Vasily Sergeyevich Molokov (; , settlement of Irininskoye, Moscow Governorate – 29 December 1982, Moscow) was a Soviet aircraft pilot, major general of aviation (1940), and a Hero of the Soviet Union (29 April 1934).

Birth and Youth 
Vasily Molokov was born in Irininskoye village in Moscow Governorate (now Molokovo of Moscow Oblast) on . From 1904 he worked in a box workshop in Moscow, then as a hammerer and metalworker in a smithy.

Army Service 
Vasily Molokov enlisted in the Imperial Russian Army in 1915. He then joined the Red Army in January 1918 and took part in the Russian Civil War. In 1921, he graduated from the Naval Aviation School in Samara and then took training extension courses at the Zhukovsky Air Force Engineering Academy (1929). Since 1925 Molokov was member of the Communist Party.

Civil Aviation and Feat 
In 1931, Vasily Molokov joined the civil aviation. He flew the airlines in Siberia and Far East of Russia. In April 1934 he took part in the successful Arctic aerial rescue operation saving people from the sunken steamship Cheliuskin from an improvised airfield on the ice of the Chukchi Sea. Vasily Molokov saved 39 men - more than any other pilot. His two-seat R-5 took on board 6 men, using parachute boxes under the wings for carrying passengers. He was awarded the title of the Hero of the Soviet Union for this deed.

After the Deed 
In 1935, Molokov performed an outstanding for that time flight by route Krasnoyarsk-Kirensk-Yakutsk-Nagaevo-Nizhnekolymsk-Uelen and back along the Arctic coast to Arkhangelsk on a Dornier Do J flying boat. This flight has opened a new line over Eastern Siberia and Kamchatka.

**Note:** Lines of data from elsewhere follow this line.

/-! `afterWrite` -/

@[simp] theorem afterWrite_cto (s : State) (a : Addr) (v : Word) : (afterWrite s a v).cto = s.cto := rfl
@[simp] theorem afterWrite_mem (s : State) (a : Addr) (v : Word) : (afterWrite s a v).mem = s.mem.write s.params.regs a v := rfl
@[simp] theorem afterWrite_env (s : State) (a : Addr) (v : Word) : (afterWrite s a v).env = s.env := rfl
@[simp] theorem afterWrite_draws (s : State) (a : Addr) (v : Word) : (afterWrite s a v).draws = s.draws := rfl
@[simp] theorem afterWrite_trace (s : State) (a : Addr) (v : Word) : (afterWrite s a v).trace = s.trace ++ [⟨s.cto.upc, true, a, v⟩] := rfl
@[simp] theorem afterWrite_returned (s : State) (a : Addr) (v : Word) : (afterWrite s a v).returned = s.returned := rfl
@[simp] theorem afterWrite_agenda (s : State) (a : Addr) (v : Word) : (afterWrite s a v).agenda = s.agenda := rfl
@[simp] theorem afterWrite_params (s : State) (a : Addr) (v : Word) : (afterWrite s a v).params = s.params := rfl
@[simp] theorem afterWrite_urom (s : State) (a : Addr) (v : Word) : (afterWrite s a v).urom = s.urom := rfl

/-! `reply` -/

@[simp] theorem reply_cto (s : State) (v : Word) : (reply s v).cto = s.cto := rfl
@[simp] theorem reply_mem (s : State) (v : Word) : (reply s v).mem = s.mem := rfl
@[simp] theorem reply_env (s : State) (v : Word) : (reply s v).env = s.env := rfl
@[simp] theorem reply_draws (s : State) (v : Word) : (reply s v).draws = s.draws := rfl
@[simp] theorem reply_trace (s : State) (v : Word) : (reply s v).trace = s.trace := rfl
@[simp] theorem reply_returned (s : State) (v : Word) : (reply s v).returned = s.returned ++ [v] := rfl
@[simp] theorem reply_agenda (s : State) (v : Word) : (reply s v).agenda = s.agenda := rfl
@[simp] theorem reply_params (s : State) (v : Word) : (reply s v).params = s.params := rfl
@[simp] theorem reply_urom (s : State) (v : Word) : (reply s v).urom = s.urom := rfl

/-! `complete` -/

@[simp] theorem complete_cto (m : Mark) (s : State) : (complete m s).cto = s.cto.complete m := rfl
@[simp] theorem complete_mem (m : Mark) (s : State) : (complete m s).mem = s.mem := rfl
@[simp] theorem complete_env (m : Mark) (s : State) : (complete m s).env = s.env := rfl
@[simp] theorem complete_draws (m : Mark) (s : State) : (complete m s).draws = s.draws := rfl
@[simp] theorem complete_trace (m : Mark) (s : State) : (complete m s).trace = s.trace := rfl
@[simp] theorem complete_returned (m : Mark) (s : State) : (complete m s).returned = s.returned := rfl
@[simp] theorem complete_agenda (m : Mark) (s : State) : (complete m s).agenda = s.agenda := rfl
@[simp] theorem complete_params (m : Mark) (s : State) : (complete m s).params = s.params := rfl
@[simp] theorem complete_urom (m : Mark) (s : State) : (complete m s).urom = s.urom := rfl

/-! `raise` -/

@[simp] theorem raise_cto (f : FaultCause) (s : State) : (raise f s).cto = s.cto.raise f := rfl
@[simp] theorem raise_mem (f : FaultCause) (s : State) : (raise f s).mem = s.mem := rfl
@[simp] theorem raise_env (f : FaultCause) (s : State) : (raise f s).env = s.env := rfl
@[simp] theorem raise_draws (f : FaultCause) (s : State) : (raise f s).draws = s.draws := rfl
@[simp] theorem raise_trace (f : FaultCause) (s : State) : (raise f s).trace = s.trace := rfl
@[simp] theorem raise_returned (f : FaultCause) (s : State) : (raise f s).returned = s.returned := rfl
@[simp] theorem raise_agenda (f : FaultCause) (s : State) : (raise f s).agenda = s.agenda := rfl
@[simp] theorem raise_params (f : FaultCause) (s : State) : (raise f s).params = s.params := rfl
@[simp] theorem raise_urom (f : FaultCause) (s : State) : (raise f s).urom = s.urom := rfl

/-! `resetCto` -/

@[simp] theorem resetCto_cto (s : State) : (resetCto s).cto = Cto.reset := rfl
@[simp] theorem resetCto_mem (s : State) : (resetCto s).mem = s.mem := rfl
@[simp] theorem resetCto_env (s : State) : (resetCto s).env = s.env := rfl
@[simp] theorem resetCto_draws (s : State) : (resetCto s).draws = s.draws := rfl
@[simp] theorem resetCto_trace (s : State) : (resetCto s).trace = s.trace := rfl
@[simp] theorem resetCto_returned (s : State) : (resetCto s).returned = s.returned := rfl
@[simp] theorem resetCto_agenda (s : State) : (resetCto s).agenda = s.agenda := rfl
@[simp] theorem resetCto_params (s : State) : (resetCto s).params = s.params := rfl
@[simp] theorem resetCto_urom (s : State) : (resetCto s).urom = s.urom := rfl
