theorem updated_keepsOutside (f : Field) (v : Word) : KeepsOutside f.smask (updated f v) := by
  intro t b hb
  rw [← fieldUpdate_eq_updated]
  exact fieldUpdate_keepsOutside f v t b hb

/-- A read-modify-write whose word function keeps an enable bit where the two share a word keeps it as it is stored. -/
theorem ReadThenWrite.storedBit_eq {i : Instr} {s u : State} {a : Addr} {f : Word → Word} {m : Mark}
    (h : ReadThenWrite i s u a f m) (hregs : RegMap.wf s.params.regs = true) (hnamed : a ∈ namedAddrs s.params.regs)
    (src : ClockSource) (hf : a = (s.params.regs.en.get src).addr →
      ∀ t, (f t).getLsbD (s.params.regs.en.get src).bit = t.getLsbD (s.params.regs.en.get src).bit) :
    storedBit u.mem (s.params.regs.en.get src) = storedBit s.mem (s.params.regs.en.get src) := by
  unfold storedBit
  by_cases hsame : a = (s.params.regs.en.get src).addr
  · rw [← hsame]
    exact h.kept_bit (hf hsame)
  · obtain ⟨t, -, ⟨-, -, hbytes, -⟩, -, ⟨-, -, -, -, hout, -⟩⟩ := h
    have ha := named_aligned hregs hnamed
    have hb := named_aligned hregs (enable_named s.params.regs src)
    have hne : a.toNat ≠ (s.params.regs.en.get src).addr.toNat := fun e => hsame (BitVec.eq_of_toNat_eq e)
    simp only [addrOk, beq_iff_eq] at ha hb
    rw [← hbytes.word_eq]
    unfold Memory.word
    rw [hout _ (by omega), hout _ (by omega), hout _ (by omega), hout _ (by omega)]

end Sys2Proof.Claims

namespace Sys2Proof.Safety

open Sys2Proof.Machine Sys2Proof.Claims

/-- With the fixed micro-ROM the sequencer alone runs the sequence's word at `upc`. -/
theorem step_of_rom {s : State} (hp : paramsWf s.params = true) (ha : s.agenda = []) (hurom : s.urom = rom)
    (hsw : s.params.codes.sw.hsi.isSome = true ∧ s.params.codes.sw.pll.isSome = true) (hbusy : s.cto.busy = true)
    (hfault : s.cto.fault = false) (hupc : s.cto.upc.toNat ≤ 18) : step s = exec (romInstr s.cto.upc.toNat) s := by
  rw [step_of_agenda_nil hp ha]
  refine sequencerTurn_of_ok hbusy hfault ?_
  rw [fetch, hurom]
  exact decodeU_rom hsw.1 hsw.2 hupc

/-! ## The words of a nominal run -/

/-- After `n` steps and `j` transactions from `s₀` the nominal run stands before word `k`: nothing of its surroundings has
changed, the selected entry is latched from word 6 on, the bank is published from word 17 on, and the PLL is off up to
word 10. -/
structure AtWord (s₀ : State) (k n j : Nat) (s : State) : Prop where
  reached : Host.Core.run core n s₀ = .next s
  trace : s.trace.length = s₀.trace.length + j
  sound : Sound s
  agenda : s.agenda = []
  env : s.env = .nominal
  urom : s.urom = rom
  params : s.params = s₀.params
  busy : s.cto.busy = true
  fault : s.cto.fault = false
  ph : s.cto.ph = false
  upc : s.cto.upc.toNat = k
  operands : s.cto.crystal = s₀.cto.crystal ∧ s.cto.target = s₀.cto.target
  latched : 5 < k → s.cto.prof = some (selectedProfile s₀)
  published : 16 < k → s.cto.bank = publishedBank s₀.params s₀.cto.crystalCode (selectedProfile s₀)
  pllOff : k ≤ 10 → storedBit s.mem s.params.regs.en.pll = false

section
variable {s₀ s : State} {k n j : Nat} (h : AtWord s₀ k n j s)
include h

/-- Completing a word, with what it latches, publishes and leaves of the PLL enable bit, the run stands before the next. -/
theorem AtWord.next {u : State} {d e : Nat} {prof : Option ClockScaleProfile} {bank : Bank} {m : Mark} (hk : k < 18)
    (hreached : Host.Core.run core (n + d) s₀ = .next u)
    (hcto : u.cto = Cto.complete { s.cto with prof := prof, bank := bank } m) (hparams : u.params = s.params)
    (hurom : u.urom = s.urom) (hagenda : u.agenda = s.agenda) (henv : u.env = s.env) (hmem : Memory.wf u.mem = true)
    (htrace : u.trace.length = s.trace.length + e) (hlatched : 5 ≤ k → prof = some (selectedProfile s₀))
    (hpublished : 16 ≤ k → bank = publishedBank s₀.params s₀.cto.crystalCode (selectedProfile s₀))
    (hpll : k < 10 → storedBit u.mem s.params.regs.en.pll = false) : AtWord s₀ (k + 1) (n + d) (j + e) u where
  reached := hreached
  trace := by rw [htrace, h.trace, Nat.add_assoc]
  sound := ⟨hmem, hparams ▸ h.sound.2⟩
  agenda := hagenda.trans h.agenda
  env := henv.trans h.env
  urom := hurom.trans h.urom
  params := hparams.trans h.params
  busy := hcto ▸ h.busy
  fault := hcto ▸ h.fault
  ph := hcto ▸ rfl
  upc := by
    rw [hcto, Cto.complete_upc, toNat_upc_succ (k := s.cto.upc) (by rw [h.upc]; omega), h.upc]
  operands := hcto ▸ h.operands
  latched hlt := by
    rw [hcto]
    exact hlatched (by omega)
  published hlt := by
    rw [hcto]
    exact hpublished (by omega)
  pllOff hle := by
    rw [hparams]
    exact hpll (by omega)

theorem AtWord.crystalCode : s.cto.crystalCode = s₀.cto.crystalCode := by
  rw [Cto.crystalCode, h.operands.1, Cto.crystalCode]

theorem AtWord.selected : selectedProfile s = selectedProfile s₀ := by
  rw [selectedProfile, h.params, h.crystalCode, Cto.targetCode, h.operands.2]
  rfl

variable (hsw : s₀.params.codes.sw.hsi.isSome = true ∧ s₀.params.codes.sw.pll.isSome = true)
include hsw

/-- The step from a word runs it. -/
theorem AtWord.step (hk : k ≤ 18) : step s = exec (romInstr k) s := by
  have hstep := step_of_rom h.sound.2 h.agenda h.urom (h.params ▸ hsw) h.busy h.fault (h.upc.symm ▸ hk)
  rwa [h.upc] at hstep

/-- A word of two transactions, which latches and publishes nothing. -/
theorem AtWord.two_steps (hk : k < 18) (hk5 : k ≠ 5) (hk16 : k ≠ 16) {t u : State} {a a' : Addr} {v : Word} {m : Mark}
    (ht : exec (romInstr k) s = .next t) (hread : OneRead s t .plain a (betweenHalves s a))
    (hu : exec (romInstr k) t = .next u) (hwrite : OneWrite t u a' v (Claims.completed s.cto m))
    (hpll : k < 10 → storedBit u.mem s.params.regs.en.pll = storedBit s.mem s.params.regs.en.pll) :
    AtWord s₀ (k + 1) (n + 2) (j + 2) u := by
  have hformat := romInstr_format (by omega : k ≤ 18)
  have hmem := (exec_micro hformat hu).mem ((exec_micro hformat ht).mem h.sound.1)
  obtain ⟨hctoT, htraceT, -, ⟨hparamsT, huromT, hagendaT, -⟩, -, henvT⟩ := hread
  obtain ⟨hctoU, htraceU, -, -, -, ⟨hparamsU, huromU, hagendaU, -⟩, -, henvU⟩ := hwrite
  have hupcT : t.cto.upc.toNat = k := by rw [hctoT]; exact h.upc
  have hstepT := step_of_rom (hparamsT ▸ h.sound.2) (hagendaT.trans h.agenda) (huromT.trans h.urom)
    (hparamsT ▸ h.params ▸ hsw) (hctoT ▸ h.busy) (hctoT ▸ h.fault) (by omega)
  rw [hupcT] at hstepT
  have hreached := run_snoc (run_snoc h.reached ((h.step hsw (by omega)).trans ht)) (hstepT.trans hu)
  rw [← complete_eq_completed] at hctoU
  refine h.next hk hreached hctoU (hparamsU.trans hparamsT) (huromU.trans huromT) (hagendaU.trans hagendaT) ?_ hmem ?_
    (fun h5 => h.latched (by omega)) (fun h16 => h.published (by omega)) (fun h10 => ?_)
  · rw [henvU, henvT, h.env]
    rfl
  · simp [htraceU, htraceT]
  · rw [hpll h10]
    exact h.pllOff (by omega)

/-- A word before PLL_CONFIGURE that writes one field. -/
theorem AtWord.field (hk : k < 10) {u : State} {a : Addr} {mask : Word} {f : Word → Word} {m : Mark}
    (hx : writtenField s.params.regs (romInstr k) = some (a, mask)) (hrw : ReadThenWrite (romInstr k) s u a f m)
    (hf : KeepsOutside mask f) : AtWord s₀ (k + 1) (n + 2) (j + 2) u := by
  have hregs := paramsWf_regs h.sound.2
  have hkept := hrw.storedBit_eq hregs (romInstr_written_named hk hx) .pll
    fun ha t => hf t _ (romInstr_written_apart hk hx hregs ha)
  obtain ⟨t, ht, hread, hu, hwrite⟩ := hrw
  refine h.two_steps hsw (by omega) ?_ (by omega) ht hread hu hwrite fun _ => hkept
  rintro rfl
  cases hx

/-- A wait that succeeds at its first poll. -/
theorem AtWord.one_poll (hk : k < 16) (hk5 : k ≠ 5) {why : Purpose} {a : Addr} {m : Mark}
    (hexec : exec (romInstr k) s = .next (complete m (afterRead s why a))) :
    AtWord s₀ (k + 1) (n + 1) (j + 1) (complete m (afterRead s why a)) := by
  refine h.next (by omega) (run_snoc h.reached ((h.step hsw (by omega)).trans hexec)) rfl rfl rfl rfl ?_ h.sound.1
    (by simp) (fun h5 => h.latched (by omega)) (fun h16 => h.published (by omega)) (fun h10 => h.pllOff (by omega))
  rw [complete_env, afterRead_env, h.env]
  rfl

/-- A word without a transaction. -/
theorem AtWord.silent (hk : k < 18) {prof : Option ClockScaleProfile} {bank : Bank} {m : Mark}
    (hexec : exec (romInstr k) s = .next { s with cto := Cto.complete { s.cto with prof := prof, bank := bank } m })
    (hlatched : 5 ≤ k → prof = some (selectedProfile s₀))
    (hpublished : 16 ≤ k → bank = publishedBank s₀.params s₀.cto.crystalCode (selectedProfile s₀)) :
    AtWord s₀ (k + 1) (n + 1) j { s with cto := Cto.complete { s.cto with prof := prof, bank := bank } m } :=
  h.next (e := 0) hk (run_snoc h.reached ((h.step hsw (by omega)).trans hexec)) rfl rfl rfl rfl rfl h.sound.1 rfl hlatched
    hpublished fun h10 => h.pllOff (by omega)

/-- An oscillator that is enabled and awaited: two transactions, and a poll that reads the bit just set. -/
theorem AtWord.start_oscillator {src : ClockSource} {m m' : Mark} (hk : k + 1 < 16)
    (hen : romInstr k = .oscEnable src m) (hwait : romInstr (k + 1) = .oscWaitReady src m') :
    ∃ u, AtWord s₀ (k + 2) (n + 3) (j + 3) u := by
  obtain ⟨t, hrw, hbit, -⟩ := oscEnableSetsTheEnableBit s src m h.sound h.ph
  rw [← hen] at hrw
  have ht : AtWord s₀ (k + 1) (n + 2) (j + 2) t := by
    by_cases h10 : k < 10
    · exact h.field hsw h10 (by rw [hen]; rfl) hrw (setBits_keepsOutside _)
    · obtain ⟨r, hr, hread, ht, hwrite⟩ := hrw
      exact h.two_steps hsw (by omega) (by omega) (by omega) hr hread ht hwrite fun hlt => absurd hlt h10
  have hset : storedBit t.mem (t.params.regs.en.get src) = true := by
    rw [ht.params, ← h.params]
    exact hbit
  have hready := (nominal_ready (paramsWf_regs ht.sound.2) ht.env (.pollReady src) src).trans hset
  refine ⟨_, ht.one_poll hsw (by omega) ?_ (hwait ▸ exec_oscWaitReady_of_ready (paramsWf_regs ht.sound.2) hready m')⟩
  rintro h5
  rw [h5, romInstr_lookup] at hwait
  cases hwait

end

/-! ## The nominal run in three parts -/

section
variable {s₀ s : State} {n j : Nat} (hsw : s₀.params.codes.sw.hsi.isSome = true ∧ s₀.params.codes.sw.pll.isSome = true)
include hsw

/-- Words 0 to 5: both oscillators are started, HSI is selected, the profile is latched. -/
theorem AtWord.to_latched (h : AtWord s₀ 0 n j s) (hgood : badProfile s₀.params.codes (selectedProfile s₀) = false) :
    ∃ u, AtWord s₀ 6 (n + 9) (j + 8) u := by
  obtain ⟨s₂, h₂⟩ := h.start_oscillator hsw (by omega) rfl rfl
  obtain ⟨c, hcode⟩ := Option.isSome_iff_exists.1 (h₂.params ▸ hsw.1)
  obtain ⟨s₃, hselect, -⟩ := swSelectWritesTheSelectField s₂ .hsi (.enter .hsiSelected) c h₂.sound h₂.ph hcode
  have h₃ := h₂.field hsw (by omega) rfl hselect (updated_keepsOutside _ _)
  obtain ⟨s₅, h₅⟩ := h₃.start_oscillator hsw (by omega) rfl rfl
  have hlookup := exec_profLookup_of_good (s := s₅) (by rw [h₅.selected, h₅.params]; exact hgood) .keep
  exact ⟨_, h₅.silent hsw (by omega) hlookup (fun _ => by rw [h₅.selected]) (by omega)⟩

/-- Words 6 to 10: voltage, prescalers, PLL configuration. -/
theorem AtWord.to_pllConfigured (h : AtWord s₀ 6 n j s) : ∃ u, AtWord s₀ 11 (n + 10) (j + 10) u := by
  obtain ⟨s₇, hvos, -⟩ := vosSetScaleWritesTheRange s (.enter .voltageConfigured) _ h.sound h.ph (h.latched (by omega))
  have h₇ := h.field hsw (by omega) rfl hvos (updated_keepsOutside _ _)
  obtain ⟨⟨s₈, hahb, -⟩, -⟩ := prescalersWriteTheirFields s₇ .keep _ h₇.sound h₇.ph (h₇.latched (by omega))
  have h₈ := h₇.field hsw (by omega) rfl hahb (updated_keepsOutside _ _)
  obtain ⟨-, ⟨s₉, hapb1, -⟩, -⟩ := prescalersWriteTheirFields s₈ .keep _ h₈.sound h₈.ph (h₈.latched (by omega))
  have h₉ := h₈.field hsw (by omega) rfl hapb1 (updated_keepsOutside _ _)
  obtain ⟨-, -, s₁₀, hapb2, -⟩ :=
    prescalersWriteTheirFields s₉ (.enter .prescalersConfigured) _ h₉.sound h₉.ph (h₉.latched (by omega))
  have h₁₀ := h₉.field hsw (by omega) rfl hapb2 (updated_keepsOutside _ _)
  obtain ⟨t, s₁₁, hfirst, hread, hsecond, hwrite⟩ := pllConfigureWritesTheWordOnce s₁₀ (.enter .pllConfigured) _ h₁₀.sound
    h₁₀.ph (h₁₀.latched (by omega)) (h₁₀.pllOff (by omega))
  exact ⟨_, h₁₀.two_steps hsw (by omega) (by omega) (by omega) hfirst hread hsecond hwrite (by omega)⟩

/-- Words 11 to 16: the PLL is started and selected, the frequencies are published. -/
theorem AtWord.to_published (h : AtWord s₀ 11 n j s) {c : Word} (hc : s₀.params.codes.sw.pll = some c)
    (hfits : c &&& s₀.params.regs.sw.mask = c) : ∃ u, AtWord s₀ 17 (n + 9) (j + 8) u := by
  obtain ⟨s₁₃, h₁₃⟩ := h.start_oscillator hsw (by omega) rfl rfl
  obtain ⟨s₁₄, ⟨t, hfirst, hread, hsecond, hwrite⟩, -⟩ := flashSetWsWritesTogether s₁₃ true true (.enter .flashConfigured) _
    h₁₃.sound h₁₃.ph (h₁₃.latched (by omega))
  have h₁₄ := h₁₃.two_steps hsw (by omega) (by omega) (by omega) hfirst hread hsecond hwrite (by omega)
  have hcode : s₁₄.params.codes.sw.get .pll = some c := by rw [h₁₄.params]; exact hc
  obtain ⟨s₁₅, ⟨t', hfirst', hread', hsecond', hwrite'⟩, hfield, -⟩ :=
    swSelectWritesTheSelectField s₁₄ .pll .keep c h₁₄.sound h₁₄.ph hcode
  have h₁₅ := h₁₄.two_steps hsw (by omega) (by omega) (by omega) hfirst' hread' hsecond' hwrite' (by omega)
  rw [h₁₄.params] at hcode hfield
  rw [hfits, ← h₁₅.params] at hfield
  rw [← h₁₅.params] at hcode
  have hshown := nominal_switch (paramsWf_regs h₁₅.sound.2) h₁₅.env .pollSwitch
  rw [hfield] at hshown
  have h₁₆ := h₁₅.one_poll hsw (by omega) (by omega) (exec_swWait_of_shown hcode hshown (.enter .pllSelected))
  have hpublish := exec_freqPublish (h₁₆.latched (by omega)) (.enter .frequenciesPublished)
  refine ⟨_, h₁₆.silent hsw (by omega) hpublish (fun _ => h₁₆.latched (by omega)) fun _ => ?_⟩
  rw [h₁₆.params, h₁₆.crystalCode]

/-- Words 17 and 18: HSI is switched off, the run ends. -/
theorem AtWord.to_end (h : AtWord s₀ 17 n j s) :
    ∃ t, Host.Core.run core (n + 3) s₀ = .next t ∧ t.cto.done = true ∧ t.cto.busy = false ∧ t.cto.fault = false ∧
      t.cto.upc = 0 ∧ t.cto.state = .hsiDisabled ∧ t.cto.prof = some (selectedProfile s₀) ∧
      t.cto.bank = publishedBank s₀.params s₀.cto.crystalCode (selectedProfile s₀) ∧
      t.trace.length = s₀.trace.length + (j + 2) := by
  obtain ⟨u, ⟨t, hfirst, hread, hsecond, hwrite⟩, -⟩ :=
    oscDisableClearsTheEnableBit s .hsi (.enter .hsiDisabled) h.sound h.ph
  have hu := h.two_steps hsw (by omega) (by omega) (by omega) hfirst hread hsecond hwrite (by omega)
  have hstate : u.cto.state = .hsiDisabled := by rw [hwrite.1]; rfl
  have hend : Machine.step u = .next { u with cto := u.cto.finish .keep } := hu.step hsw (by omega)
  exact ⟨_, run_snoc hu.reached hend, rfl, rfl, hu.fault, rfl, hstate, hu.latched (by omega), hu.published (by omega),
    hu.trace⟩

In 1936, Vasily Molokov performed a flight along the Soviet Arctic coast. In 1937, he participated in a North Pole expedition as the command pilot of TB-3, he deployed crew of a drifting ice station. In 1938, Molokov was appointed head of the Air Fleet Chief Directorate. During the German-Soviet War, he was appointed at October 9, 1941 authorized representative of the State Defence Committee on the creation of ALSIB - classified ferrying route for aircraft from Fairbanks to Krasnoyarsk. 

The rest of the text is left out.